How to describe spread
The simplest way to look at the spread of the data is to look at the range. This is just taking the max-min, in general when looking at a data set it has little practical use as it does not look at the frequency of the occurrences and is therefore highly influenced by outliers. So practically it may have little use, but it always good to understand the limits of your data, we use it in scenarios when we look at the high/low of a stock price. Also, it provides a good quick way to see if you have outliers in your data which you need to look at.
But a more standard metric of spread is the variance and by transformation the standard deviation.
Variance
The variance is the deviation of every single data point you have away from the mean squared. So in another way it is the average of the squared difference of a point from the mean. The square is there so that we can look at absolute deviations and not be influenced by negative numbers. It is interesting to note when we talk about variance is to link it to how you evaluate predictive statistical models, we look at the errors (which is the deviation of the prediction from the actual value). This is the same as what we are doing with variance where we take a very simple model, predict your data by taking the mean of points and evaluate the deviation. Now variance is denoted by subscript sigma squared (\sigma^2)
Taking the example above: variance_1 = [(-10-10)^2 + (0-10)^2 + (10-10)^2 + (20-10)^2 +(30-10)^2]/5 = 200 variance_2 = [(8-10)^2 + (9-10)^2 + (10-10)^2 + (11-10)^2 +(12-10)^2]/5 = 2
And there is a casing example of using statistic values to explain your data, with the mean they were the same and now with the variance we know that the data in example 1 is greatly more dispersed and as a result we should expect to have values more away from the mean if we take a sample.
Things to think about with variance
Well first off the value of variance is actually in itself quite a weird term, it gives an indication of the spread by its magnitude, but the actual value is not very descriptive. For example estimating bus arrival times, the variance will be described by min^2, which is not very useful for me. This is where the standard deviation will come in.
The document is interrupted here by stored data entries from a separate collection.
-- ==== Sys2Proof/Machine/Operands.lean ====
section
/-! DEFINITION. The parts of an operand: the characters of a block by string index and its four groups
(spec 00_scope.md R9, R10; 20_memory.md R30; 42_sbox_lookup.md R65). -/

namespace Sys2Proof.Machine

/-- R9, R30: the character `a{i}` of a block; string index 0 is the most significant bit, `a{i} = a[11-i]`. -/
def charAt (a : Block) (i : Fin 12) : Bool := a.getMsbD i

/-- The block `a` with the character of string index `i` replaced by `b`. -/
def setChar (a : Block) (i : Fin 12) (b : Bool) : Block :=
  let one : Block := 1#12 <<< (11 - i.val)
  if b then a ||| one else a &&& ~~~one

/-- R65: group `k` of a block, numbered from the left: the slice `a[11-3k : 9-3k]`. -/
def groupAt (a : Block) (k : Fin 4) : Group := a.extractLsb' (9 - 3 * k.val) 3

/-- R65: the block made of four groups, group 0 leftmost. -/
def ofGroups (g0 g1 g2 g3 : Group) : Block := g0 ++ g1 ++ g2 ++ g3

end Sys2Proof.Machine
end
The second thing to think about is the impact of the outliers on the variance, the fact that we square the difference means points which are very far away from the mean will dominate the value of the variance. Try it with the second example if you for some reason had an erroneous point, like someone typing 120 instead of 12 your variance goes to 2400. It is something really important to consider that you need to understand what is the likely spread of your data, and look at methods of removing anomalous points. This is a problem I faced when dealing with large quantities of data inputted by hand, there was a lot of pollution of the data. Finding ways to deal with this is important. Anomaly detection is another topic, you can use statistical models, but also, think about also using physical models where possible. For example in engineering infrastructure physical principles will likely set bounds for your model.
Standard deviation
So the little brother of variance, and most likely the more often used at the day to day level. It is the square root of the variance. \sigma = standard deviation = sqrt(variance)
The standard deviation is nice as it returns the variance into units and a magnitude that we can understand and compare to our data. Also by the fact of its construction (mainly the introduction of a square) it has a lot of nice properties in statistics.
Considerations with Standard Deviation and variance - skewed data
Something to consider and the same goes for both std. deviation and variance. Is that both methods use the mean to calculate the spread of the data. Now that is great if you have normally distributed data (which does happen quite a lot), as the mean is a good representation of the central tendency on the data. However, if the data is heavily skewed (positively or negatively), then the deviation will be hugely impacted by the outliers at one end of the skew. This makes the statistics less useful, when trying to understand the spread of the skewed data it is often better to use the median and inter-quartile range (IQR), as you will be better able to capture the spread around the median both positive and negative.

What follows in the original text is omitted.